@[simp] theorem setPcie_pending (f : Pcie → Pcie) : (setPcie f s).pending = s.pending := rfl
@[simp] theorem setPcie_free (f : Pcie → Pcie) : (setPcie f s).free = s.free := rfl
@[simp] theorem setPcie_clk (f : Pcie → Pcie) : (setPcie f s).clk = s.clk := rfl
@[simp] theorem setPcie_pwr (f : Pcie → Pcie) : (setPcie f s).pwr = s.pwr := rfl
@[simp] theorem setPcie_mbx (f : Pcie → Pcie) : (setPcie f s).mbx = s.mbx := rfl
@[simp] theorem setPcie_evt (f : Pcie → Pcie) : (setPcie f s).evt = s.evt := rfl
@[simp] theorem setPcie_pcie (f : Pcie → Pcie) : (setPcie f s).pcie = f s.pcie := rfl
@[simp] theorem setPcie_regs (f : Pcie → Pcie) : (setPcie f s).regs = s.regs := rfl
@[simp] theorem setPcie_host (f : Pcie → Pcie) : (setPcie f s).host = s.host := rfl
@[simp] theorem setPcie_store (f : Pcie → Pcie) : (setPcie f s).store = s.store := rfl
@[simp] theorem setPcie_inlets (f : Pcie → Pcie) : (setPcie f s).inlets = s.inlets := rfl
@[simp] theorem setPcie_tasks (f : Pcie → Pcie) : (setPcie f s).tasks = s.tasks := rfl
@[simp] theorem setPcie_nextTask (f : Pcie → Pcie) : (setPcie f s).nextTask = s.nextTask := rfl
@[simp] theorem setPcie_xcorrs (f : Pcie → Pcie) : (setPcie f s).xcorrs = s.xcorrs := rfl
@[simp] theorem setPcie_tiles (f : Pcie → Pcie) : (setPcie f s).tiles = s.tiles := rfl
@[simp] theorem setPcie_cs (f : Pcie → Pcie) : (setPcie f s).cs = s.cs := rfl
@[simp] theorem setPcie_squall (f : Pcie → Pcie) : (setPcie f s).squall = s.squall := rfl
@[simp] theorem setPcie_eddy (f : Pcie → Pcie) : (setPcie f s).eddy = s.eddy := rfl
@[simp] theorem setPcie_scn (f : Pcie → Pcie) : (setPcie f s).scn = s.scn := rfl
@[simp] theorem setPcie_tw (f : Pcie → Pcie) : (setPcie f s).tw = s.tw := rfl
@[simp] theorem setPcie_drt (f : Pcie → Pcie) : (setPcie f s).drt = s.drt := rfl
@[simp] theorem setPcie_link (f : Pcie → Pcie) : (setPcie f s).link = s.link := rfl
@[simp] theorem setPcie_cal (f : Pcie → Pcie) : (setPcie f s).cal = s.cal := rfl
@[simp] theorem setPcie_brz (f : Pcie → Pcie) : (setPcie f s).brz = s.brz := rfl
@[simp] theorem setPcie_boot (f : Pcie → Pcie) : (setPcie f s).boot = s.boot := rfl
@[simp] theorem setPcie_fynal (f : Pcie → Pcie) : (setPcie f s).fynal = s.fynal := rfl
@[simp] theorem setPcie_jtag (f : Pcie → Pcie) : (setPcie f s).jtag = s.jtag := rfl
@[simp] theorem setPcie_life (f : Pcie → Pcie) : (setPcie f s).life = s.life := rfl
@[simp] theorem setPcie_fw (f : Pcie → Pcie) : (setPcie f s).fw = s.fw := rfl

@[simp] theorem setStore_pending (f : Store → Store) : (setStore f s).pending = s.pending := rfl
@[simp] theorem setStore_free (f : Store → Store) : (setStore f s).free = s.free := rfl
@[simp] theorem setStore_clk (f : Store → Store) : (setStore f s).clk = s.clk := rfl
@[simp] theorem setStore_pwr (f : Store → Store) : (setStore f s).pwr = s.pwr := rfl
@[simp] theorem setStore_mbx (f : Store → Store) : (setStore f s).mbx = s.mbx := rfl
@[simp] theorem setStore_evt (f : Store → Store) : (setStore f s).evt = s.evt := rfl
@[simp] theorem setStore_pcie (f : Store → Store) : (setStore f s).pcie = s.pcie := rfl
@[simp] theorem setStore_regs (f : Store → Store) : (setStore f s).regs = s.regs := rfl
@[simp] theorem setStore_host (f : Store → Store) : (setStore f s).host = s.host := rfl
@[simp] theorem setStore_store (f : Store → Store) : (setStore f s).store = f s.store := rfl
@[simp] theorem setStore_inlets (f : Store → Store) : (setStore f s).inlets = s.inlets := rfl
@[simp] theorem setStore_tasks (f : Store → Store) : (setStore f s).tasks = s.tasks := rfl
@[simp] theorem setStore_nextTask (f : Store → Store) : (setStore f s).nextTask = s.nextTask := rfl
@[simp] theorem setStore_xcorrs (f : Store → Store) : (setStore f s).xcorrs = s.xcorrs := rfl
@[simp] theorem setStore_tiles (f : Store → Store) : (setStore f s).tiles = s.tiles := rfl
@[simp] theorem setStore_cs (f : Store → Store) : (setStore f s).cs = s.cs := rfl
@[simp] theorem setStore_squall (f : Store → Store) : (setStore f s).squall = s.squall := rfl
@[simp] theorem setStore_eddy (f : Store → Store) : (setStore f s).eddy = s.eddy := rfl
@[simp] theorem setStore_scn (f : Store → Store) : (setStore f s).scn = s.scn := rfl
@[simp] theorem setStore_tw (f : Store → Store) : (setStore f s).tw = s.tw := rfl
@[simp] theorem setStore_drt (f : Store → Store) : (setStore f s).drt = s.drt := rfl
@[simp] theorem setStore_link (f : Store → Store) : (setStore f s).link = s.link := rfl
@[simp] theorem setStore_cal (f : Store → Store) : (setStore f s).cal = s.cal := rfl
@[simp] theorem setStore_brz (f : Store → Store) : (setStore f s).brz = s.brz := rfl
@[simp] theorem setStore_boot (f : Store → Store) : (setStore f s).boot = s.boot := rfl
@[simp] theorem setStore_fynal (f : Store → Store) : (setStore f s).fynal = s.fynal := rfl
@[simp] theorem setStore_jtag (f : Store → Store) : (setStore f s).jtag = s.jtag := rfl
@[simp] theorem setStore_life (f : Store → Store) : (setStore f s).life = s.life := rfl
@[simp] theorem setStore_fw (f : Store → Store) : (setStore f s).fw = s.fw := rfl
------------------------------------------------------------
Task goal:
All of the records must be retyped exactly as they are.

Completed exercise:
@[simp] theorem setPcie_pending (f : Pcie → Pcie) : (setPcie f s).pending = s.pending := rfl
@[simp] theorem setPcie_free (f : Pcie → Pcie) : (setPcie f s).free = s.free := rfl
@[simp] theorem setPcie_clk (f : Pcie → Pcie) : (setPcie f s).clk = s.clk := rfl
@[simp] theorem setPcie_pwr (f : Pcie → Pcie) : (setPcie f s).pwr = s.pwr := rfl
@[simp] theorem setPcie_mbx (f : Pcie → Pcie) : (setPcie f s).mbx = s.mbx := rfl
@[simp] theorem setPcie_evt (f : Pcie → Pcie) : (setPcie f s).evt = s.evt := rfl
@[simp] theorem setPcie_pcie (f : Pcie → Pcie) : (setPcie f s).pcie = f s.pcie := rfl
@[simp] theorem setPcie_regs (f : Pcie → Pcie) : (setPcie f s).regs = s.regs := rfl
@[simp] theorem setPcie_host (f : Pcie → Pcie) : (setPcie f s).host = s.host := rfl
@[simp] theorem setPcie_store (f : Pcie → Pcie) : (setPcie f s).store = s.store := rfl
@[simp] theorem setPcie_inlets (f : Pcie → Pcie) : (setPcie f s).inlets = s.inlets := rfl
@[simp] theorem setPcie_tasks (f : Pcie → Pcie) : (setPcie f s).tasks = s.tasks := rfl
@[simp] theorem setPcie_nextTask (f : Pcie → Pcie) : (setPcie f s).nextTask = s.nextTask := rfl
@[simp] theorem setPcie_xcorrs (f : Pcie → Pcie) : (setPcie f s).xcorrs = s.xcorrs := rfl
@[simp] theorem setPcie_tiles (f : Pcie → Pcie) : (setPcie f s).tiles = s.tiles := rfl
@[simp] theorem setPcie_cs (f : Pcie → Pcie) : (setPcie f s).cs = s.cs := rfl
@[simp] theorem setPcie_squall (f : Pcie → Pcie) : (setPcie f s).squall = s.squall := rfl
@[simp] theorem setPcie_eddy (f : Pcie → Pcie) : (setPcie f s).eddy = s.eddy := rfl
@[simp] theorem setPcie_scn (f : Pcie → Pcie) : (setPcie f s).scn = s.scn := rfl
@[simp] theorem setPcie_tw (f : Pcie → Pcie) : (setPcie f s).tw = s.tw := rfl
@[simp] theorem setPcie_drt (f : Pcie → Pcie) : (setPcie f s).drt = s.drt := rfl
@[simp] theorem setPcie_link (f : Pcie → Pcie) : (setPcie f s).link = s.link := rfl
@[simp] theorem setPcie_cal (f : Pcie → Pcie) : (setPcie f s).cal = s.cal := rfl
@[simp] theorem setPcie_brz (f : Pcie → Pcie) : (setPcie f s).brz = s.brz := rfl
@[simp] theorem setPcie_boot (f : Pcie → Pcie) : (setPcie f s).boot = s.boot := rfl
@[simp] theorem setPcie_fynal (f : Pcie → Pcie) : (setPcie f s).fynal = s.fynal := rfl
@[simp] theorem setPcie_jtag (f : Pcie → Pcie) : (setPcie f s).jtag = s.jtag := rfl
@[simp] theorem setPcie_life (f : Pcie → Pcie) : (setPcie f s).life = s.life := rfl
@[simp] theorem setPcie_fw (f : Pcie → Pcie) : (setPcie f s).fw = s.fw := rfl

@[simp] theorem setStore_pending (f : Store → Store) : (setStore f s).pending = s.pending := rfl
@[simp] theorem setStore_free (f : Store → Store) : (setStore f s).free = s.free := rfl
@[simp] theorem setStore_clk (f : Store → Store) : (setStore f s).clk = s.clk := rfl
@[simp] theorem setStore_pwr (f : Store → Store) : (setStore f s).pwr = s.pwr := rfl
@[simp] theorem setStore_mbx (f : Store → Store) : (setStore f s).mbx = s.mbx := rfl
@[simp] theorem setStore_evt (f : Store → Store) : (setStore f s).evt = s.evt := rfl
@[simp] theorem setStore_pcie (f : Store → Store) : (setStore f s).pcie = s.pcie := rfl
@[simp] theorem setStore_regs (f : Store → Store) : (setStore f s).regs = s.regs := rfl
@[simp] theorem setStore_host (f : Store → Store) : (setStore f s).host = s.host := rfl
@[simp] theorem setStore_store (f : Store → Store) : (setStore f s).store = f s.store := rfl
@[simp] theorem setStore_inlets (f : Store → Store) : (setStore f s).inlets = s.inlets := rfl
@[simp] theorem setStore_tasks (f : Store → Store) : (setStore f s).tasks = s.tasks := rfl
@[simp] theorem setStore_nextTask (f : Store → Store) : (setStore f s).nextTask = s.nextTask := rfl
@[simp] theorem setStore_xcorrs (f : Store → Store) : (setStore f s).xcorrs = s.xcorrs := rfl
@[simp] theorem setStore_tiles (f : Store → Store) : (setStore f s).tiles = s.tiles := rfl
@[simp] theorem setStore_cs (f : Store → Store) : (setStore f s).cs = s.cs := rfl
@[simp] theorem setStore_squall (f : Store → Store) : (setStore f s).squall = s.squall := rfl
@[simp] theorem setStore_eddy (f : Store → Store) : (setStore f s).eddy = s.eddy := rfl
@[simp] theorem setStore_scn (f : Store → Store) : (setStore f s).scn = s.scn := rfl
@[simp] theorem setStore_tw (f : Store → Store) : (setStore f s).tw = s.tw := rfl
@[simp] theorem setStore_drt (f : Store → Store) : (setStore f s).drt = s.drt := rfl
@[simp] theorem setStore_link (f : Store → Store) : (setStore f s).link = s.link := rfl
@[simp] theorem setStore_cal (f : Store → Store) : (setStore f s).cal = s.cal := rfl
@[simp] theorem setStore_brz (f : Store → Store) : (setStore f s).brz = s.brz := rfl
@[simp] theorem setStore_boot (f : Store → Store) : (setStore f s).boot = s.boot := rfl
@[simp] theorem setStore_fynal (f : Store → Store) : (setStore f s).fynal = s.fynal := rfl
@[simp] theorem setStore_jtag (f : Store → Store) : (setStore f s).jtag = s.jtag := rfl
@[simp] theorem setStore_life (f : Store → Store) : (setStore f s).life = s.life := rfl
@[simp] theorem setStore_fw (f : Store → Store) : (setStore f s).fw = s.fw := rfl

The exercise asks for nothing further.